Input records –
· · ·

-- ==== Sys2Proof/Machine/Operands.lean ====
section
/-!
DEFINITION. Operands of the vector words: modes, guards, elements of vector registers, tokens of queues, and the two ways in
which a word walks its elements, one by one (R104, R210) and strip by strip (R211, R338).
-/
namespace Sys2Proof.Machine

/-! ## Modes (R112, R117) -/

/-- The fields of a mode register. -/
structure Mode where
  t : BitVec 4
  s : BitVec 4
  rnd : BitVec 3
  sat : Bool
  guard : Nat
  ginv : Bool
  deriving DecidableEq, Repr

/-- Splits a mode register (R117). -/
def modeOf (m : BitVec 32) : Mode :=
  { t := m.extractLsb' 0 4, s := m.extractLsb' 4 4, rnd := m.extractLsb' 8 3, sat := m.getLsbD 11,
    guard := (m.extractLsb' 12 4).toNat, ginv := m.getLsbD 16 }

/-- Groups of words (R112). -/
def gI : Nat := 0
def gF : Nat := 1
def gM : Nat := 2
def gX : Nat := 3

/-! ## Who runs a word -/

/-- A strand word, or the firing of node `node` of slot `slot` of core `home`, in SPATIAL state or in the temporal
reading. -/
inductive Runner where
  | strand
  | spatial (home slot node : Nat)
  | temporal (home slot node : Nat)
  deriving DecidableEq, Repr

/-- A queue that a field names: its core (256 for a queue outside the device), its number there, and the queue entry of the
record that links it; for a queue that a circuit carries, the tag of its route, and the level from which a STOP is followed by
ADVANCE (R248, R252). -/
structure QRef where
  field : Nat
  core : Nat
  q : Nat
  entry : Nat
  via : Option Nat := none
  adv : Nat := 15
  deriving DecidableEq, Repr

/-- What a word has at hand when it runs: the registers are those of strand `k` of core `c`, tiles and buffers those of core
`place`; VL, modes and x values as program order, or CHCFG, gives them (R29, R116, R250). -/
structure Env where
  c : Nat
  k : Nat
  place : Nat
  vl : Nat
  vstart : Nat
  modes : Modes
  x : SMap Word
  raw : BitVec 32
  run : Runner
  /-- Position of the first element within its fibre, for a node (R397, R398). -/
  base : Nat
  ins : List QRef
  outs : List QRef
  /-- FENCEE words of the strand before the word (R181). -/
  fenceE : Nat := 0
  /-- Position of a strand's word in the program (R23). -/
  pos : Nat := 0
  deriving DecidableEq, Repr

/-- Whether a strand runs the word. -/
def Env.isStrand (e : Env) : Bool := e.run = .strand

/-- The mode that group `g` reads. -/
def Env.mode (e : Env) (g : Nat) : Mode := modeOf (e.modes.at g)

/-- The value of an X-class field (R336). -/
def Env.xval (e : Env) (f : BitVec 6) : Word := if f = 0 then 0 else SMap.get 0 e.x f.toNat

/-- The position of element i that places its scale: i for a strand word, and the token's place within its fibre for a node
(R397, R398). -/
def Env.place_ (e : Env) (i : Nat) : Nat := if e.isStrand || e.ins = [] then i else e.base + (i - e.vstart)

/-- Where a word of effective length `L` begins: at VSTART, and for a node with inputs at the place of its next token within a
strip of its fibre, so that how its firings are cut never matters (R31, R210). -/
def Env.from_ (e : Env) (L : Nat) : Env :=
  if e.isStrand || e.ins = [] || L = 0 then e else { e with vstart := e.base % L }

/-- The queue that source field `f` names. -/
def Env.inQ (e : Env) (f : BitVec 6) : QRef :=
  match e.ins.find? (fun r => r.field = f.toNat) with
  | some r => r
  | none => { field := f.toNat, core := e.c, q := f.toNat - 48, entry := 0 }

/-- The queue that destination field `f` names. -/
def Env.outQ (e : Env) (f : BitVec 6) : QRef :=
  match e.outs.find? (fun r => r.field = f.toNat) with
  | some r => r
  | none => { field := f.toNat, core := e.c, q := f.toNat - 48, entry := 0 }

/-- How a word ends: it has run, `n` elements or steps long; it cannot run now; or it faults at element `k`. -/
inductive Done where
  | ok (n : Nat)
  | stall
  | trap (k : Nat) (e : Exc)
  deriving DecidableEq, Repr

/-- The meaning of a vector word. -/
abbrev Sem := Env → State → Done × State

/-! ## Vector registers (R102, R104 to R106) -/

/-- A free value of this step. -/
def State.free (s : State) (j : Nat) : Word := Config.undef (s.tick * 2 ^ 20 + j)

/-- An undefined value of a strand: zero, or a value that its job has written (R10, log 9). -/
def Strand.undefined (t : Strand) (v : Word) : Word := if t.written.contains v then v else 0

/-- A mask register of a strand, of undefined contents (R10), from the free values of this step. -/
def freeMask (s : State) (t : Strand) (j : Nat) : BitVec 2048 :=
  (List.range 32).foldl (fun v i => v * 2 ^ 64 + (t.undefined (s.free (90000 + 32 * j + i))).toNat) 0 |> BitVec.ofNat 2048

/-- The high-water mark of register `r`. -/
def Strand.mark (t : Strand) (r : Nat) : Nat := SMap.get 0 t.hwm r

/-- Slot `sl` of register `r`, read in role `role` of the word: undefined at or above the mark (R106). -/
def readSlot (s : State) (t : Strand) (role r sl : Nat) : Nat :=
  if sl < t.mark r then (SMap.get 0 t.v (128 * r + sl)).toNat else (t.undefined (s.free (8192 * role + 128 * r + sl))).toNat

/-- READ_ELEM (R102). -/
def readElem (s : State) (t : Strand) (role r : Nat) (ty : BitVec 4) (i : Nat) : Nat :=
  let w := width ty
  readSlot s t role r (i * w / 64) / 2 ^ (i * w % 64) % 2 ^ lwidth ty

/-- A slot from its elements, `n` of them from place `j` on: a new value, or the bits that the slot held. -/
def packSlot (w old : Nat) : Nat → Nat → List (Option Nat) → Nat
  | 0, _, _ => 0
  | n + 1, j, xs =>
    (match xs.headD none with
      | some x => x % 2 ^ w
      | none => old / 2 ^ (w * j) % 2 ^ w) + 2 ^ w * packSlot w old n (j + 1) xs.tail

/-- Writes slots of register `r` from slot `sl` on, `per` elements in each. -/
def Strand.putSlots (s : State) (r w per : Nat) : Nat → Nat → List (Option Nat) → Strand → Strand
  | 0, _, _, t => t
  | n + 1, sl, xs, t =>
    let v := packSlot w (readSlot s t 3 r sl) per 0 xs
    Strand.putSlots s r w per n (sl + 1) (xs.drop per) { t with v := SMap.set 0 t.v (128 * r + sl) (word v) }

/-- Writes elements `lo` onward of register `r`, those that `xs` gives, and sets the mark (R104, R105): slots that come below
the mark without having been written hold undefined values. -/
def Strand.writeVec (s : State) (t : Strand) (r : Nat) (ty : BitVec 4) (lo : Nat) (xs : List (Option Nat)) (mark : Nat) :
    Strand :=
  let w := width ty
  let per := 64 / w
  let first := min (lo / per) (t.mark r)
  let xs := List.replicate (lo - first * per) none ++ xs
  let n := max ((xs.length + per - 1) / per) (mark - first)
  let t1 := Strand.putSlots s r w per (min n (128 - first)) first xs t
  { t1 with hwm := SMap.set 0 t1.hwm r mark }

/-- ceil(n · WIDTH(t) / 64): the slots that hold `n` elements (R21, R104). -/
def slotsOf (ty : BitVec 4) (n : Nat) : Nat := (n * width ty + 63) / 64

/-- Bit `i` of mask `r` (R111). -/
def Strand.maskBit (t : Strand) (r i : Nat) : Bool := (SMap.get 0 t.m r).getLsbD i

/-- Writes bits `lo` onward of mask `r`, those that `xs` gives. -/
def putMask (m : BitVec 2048) (lo : Nat) : List (Option Nat) → BitVec 2048
  | [] => m
  | x :: xs =>
    let m' : BitVec 2048 := match x with
      | none => m
      | some v =>
        let keep := m.toNat - m.toNat / 2 ^ lo % 2 * 2 ^ lo
        BitVec.ofNat 2048 (keep + v % 2 * 2 ^ lo)
    putMask m' (lo + 1) xs

/-- GUARD(i) (R113). -/
def guardAt (t : Strand) (m : Mode) (i : Nat) : Bool := m.guard = 15 || (t.maskBit m.guard i != m.ginv)

/-- What program order carries, with x register `r` written. -/
def Front.setX (f : Front) (r : Nat) (v : Word) : Front := { f with x := SMap.set 0 f.x r v }

/-- Writes x register `r` when the vector word at program position `pos` completes, here and in every younger word of the strand still
queued and every younger waiting fence, whose snapshots a trap would give back. -/
def Strand.putX (t : Strand) (pos r : Nat) (v : Word) : Strand :=
  if r = 0 then t
  else
    let up : Queued → Queued := fun q => if pos < q.pos then { q with front := q.front.setX r v } else q
    { t with x := SMap.set 0 t.x r v, lq := t.lq.map up, aq := t.aq.map up, sq := t.sq.map up,
             fences := t.fences.map fun f => if pos < f.pos then { f with front := f.front.setX r v } else f }

/-! ## Tokens and queues (R202 to R209, R217, R218) -/

/-- Kinds of token. -/
def kVal : BitVec 2 := 0
def kStop : BitVec 2 := 1
def kDone : BitVec 2 := 2

/-- A token of each kind. -/
def tVal (v : Nat) : Token := { kind := kVal, data := word v }
def tStop (level : Nat) : Token := { kind := kStop, data := word level }
def tDone : Token := { kind := kDone, data := 0 }

/-- STOP or DONE. -/
def Token.ends (t : Token) : Bool := t.kind = kStop || t.kind = kDone

/-- A coordinate and a reference of a fibre token (R217). -/
def Token.coord (t : Token) : Nat := bits t.data 63 32
def Token.ref (t : Token) : Nat := bits t.data 31 0

/-- The tokens of a queue, from the head. -/
def tokensOf : List QItem → List Token
  | [] => []
  | .tok t :: r => t :: tokensOf r
  | .scale _ :: r => tokensOf r

/-- The scale tokens of a queue. -/
def scalesOf : List QItem → List (BitVec 16)
  | [] => []
  | .tok _ :: r => scalesOf r
  | .scale c :: r => c :: scalesOf r

/-- The scale tokens that stand before the head token, and what follows the head token. -/
def leadScales : List QItem → List (BitVec 16)
  | .scale c :: r => c :: leadScales r
  | _ => []
def afterHead : List QItem → List QItem
  | .scale _ :: r => afterHead r
  | .tok _ :: r => r
  | [] => []

/-- Tokens held. -/
def Queue.held (q : Queue) : Nat := (tokensOf q.items).length

/-- The head token. -/
def Queue.head (q : Queue) : Option Token := (tokensOf q.items).head?

/-- Tokens before the first STOP or DONE, and whether one follows them. -/
def Queue.run (q : Queue) : Nat × Bool :=
  let ts := tokensOf q.items
  let n := (ts.takeWhile fun t => !t.ends).length
  (n, n < ts.length)

/-- The subkind of R218 that popping the head token breaks, if any; `pairs` for a consumer that pairs scales (R209). -/
def Queue.violation (q : Queue) (pairs : Bool) : Option Nat :=
  match q.head with
  | none => none
  | some t =>
    let g := q.gram
    let lead := leadScales q.items
    let j := bits t.data 3 0
    let shaped : Bool := 0 < q.n
    let open_ : Bool := g.last.isSome && !g.closed
    if t.kind = 3 then some 1
    else if t.kind = kStop ∧ (j = 15 ∨ bits t.data 63 4 ≠ 0) then some 2
    else if t.kind = kDone ∧ t.data ≠ 0 then some 2
    else if shaped ∧ t.kind = kStop ∧ q.n ≤ j then some 3
    else if shaped ∧ t.kind = kDone ∧ open_ then some 4
    else if shaped ∧ t.kind ≠ kDone ∧ g.closed then some 5
    else if shaped ∧ q.sorted ∧ t.kind = kVal ∧ g.coord.any (fun c => t.coord ≤ c) then some 7
    else if shaped ∧ 0 < q.bound ∧ t.kind = kVal ∧ q.bound ≤ g.count then some 8
    else if pairs ∧ t.kind ≠ kVal ∧ (0 < g.left ∨ lead ≠ []) then some 10
    else if pairs ∧ t.kind = kVal ∧ g.left = 0 ∧ lead = [] then some 10
    else none

/-- Where the grammar stands after the head token. -/
def Queue.gramAfter (q : Queue) (pairs : Bool) (t : Token) : Grammar :=
  let g := q.gram
  if t.kind = kVal then
    let g := { g with last := some 0, coord := some t.coord, count := g.count + 1 }
    if !pairs then g
    else if 0 < g.left then { g with left := g.left - 1 }
    else
      let c := (leadScales q.items).headD 0
      { g with left := (c.extractLsb' 8 5).toNat, scale := c.extractLsb' 0 8 }
  else if t.kind = kStop then
    let j := bits t.data 3 0
    { g with last := some (j + 1), closed := decide (0 < q.n ∧ q.n ≤ j + 1), coord := none, count := 0 }
  else .reset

· · ·

Copy out every line in the entries above that holds "scalesOf".

def scalesOf : List QItem → List (BitVec 16)
  | .tok _ :: r => scalesOf r
  | .scale c :: r => c :: scalesOf r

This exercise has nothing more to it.